這個念頭很快就被諸將排除。
咄苾不可能提前單獨發動突擊!如此,則昨日入夜後,漢營傳出的殺聲是什麼殺聲?
梁師都?這個名字,幾乎同一時間躍入了諸將腦中。
他們都知道梁師都會在咄苾、唐軍夾攻漢營時內應作亂此事。如果不是咄苾提前發動突擊,唯一的可能性就只有是梁師都提前動手了?
但這個可能性,也很快被諸將排除。梁師都又不傻,他只兩三千部曲,怎會敢在咄苾、唐軍未到前單獨作亂?給他十個膽子,他也不敢!
到底是昨日入夜後,膚施城外的漢軍大營內發生了什麼事?
這些話說來話長,其實在諸將腦中,只是一瞬而過。
正諸將剛將梁師都單獨作亂的可能性也排除掉,諸將見李世民將自己的水囊遞給了這個軍吏,接著,李世民清亮、鎮靜的語聲傳入諸將耳中,諸將聽他說道:“不要慌,喝口水,慢慢說。”
這軍吏接過水囊,口中謝恩,但沒敢喝,將流到眼角、蟄得眼角生疼的汗水擦掉,穩了心神,繼續進稟,——這次進稟,條理就清晰了許多。他說道:“殿下,昨日入夜後,城外西北處的漢營忽然火起,殺聲震天。火起處,是梁師都部的營地。段總管聞訊,急上城頭,然夜深、距得又遠,望不清虛實,故是段總管不敢輕舉妄動。殺聲只響了不到半個時辰,便漸漸平息。又過了約一兩個時辰,遙見城西北、城北、城東北各處漢營的漢賊兵俱皆出營,向東而去。”
“昨日入夜後,梁師都營火起、傳出殺聲;兩個時辰後,漢賊拔營向東撤退,是這樣麼?”李世民總結了下這軍吏所稟的兩個要點,掂出來,從容地向他詢問確定,說道。

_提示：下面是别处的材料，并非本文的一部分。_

/-- R413, R417, R424: boot state at READY with a valid image in slot 0 (assumption 5). -/
def Boot.zero : Boot :=
  { asserted := [], worst := 0, inReset := false, ready := true, recovery := false, dirSeq := 0, active := false,
    trial := none, tried := false, slot0 := some Image.factory, slot1 := none,
    running := Image.factory,
    upSlot := false, upPend := false, upStoring := none, upFallbk := false, upRes := 0, upBuffer := false, svn := 0,
    revoked := 0, attState := 0, nonce := [], attReport := [], identOk := true, pwrenMem := true, tapIr := 1,
    tapBoundary := List.replicate 41 false, tapTdo := [], dirA := some { seq := 0, active := false, trial := none, tried := false, crc := 0xAF5ABDFC }, dirB := none,
    flash := Flash.zero, flashWrites := [], spiOpen := false, pgFail := [] }

/-- The block right after a full reset: READY, dictionary serving, emergency 0x0005 queued, before the first tick (R413, R414). -/
def State.reset : State :=
  { pending := [], freeCtr := 0, tiles := [], clusters := [], regions := [], dies := [], fr := Frames.zero,
    ms := MemSys.zero, tw := Twill.zero, host := HostIf.zero,
    dict := { Dict.zero with emergencies := [(5, 0, 0, 0)] }, pw := Power.zero,
    rel := Reliab.zero, boot := Boot.zero, outbox := [] }

end Sys2Proof.Machine
end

這軍吏點了點頭,回答說道:“啟稟殿下,正是如此。見漢賊撤往東去後,段總管不知是怎麼回事,便令小人等出城,先往城西北梁師都營檢視情形。小人等到梁師都營,但見營地內屍橫遍地,焚燬過半,殘留的火頭尚在冒煙。仔細查驗後發現,死者盡為梁師都部曲,然梁師都、梁洛仁等皆未有見之。回報段總管後,段總管又令小人等追蹤漢賊。漢賊留的有斷後騎兵。小人等與他們碰上,一番交手,小人等寡不敵眾,只逃出了小人等兩三騎,餘十餘騎皆被漢賊所殺。小人等拼死突圍,還報段總管。段總管遂令小人等將此訊馳報殿下。”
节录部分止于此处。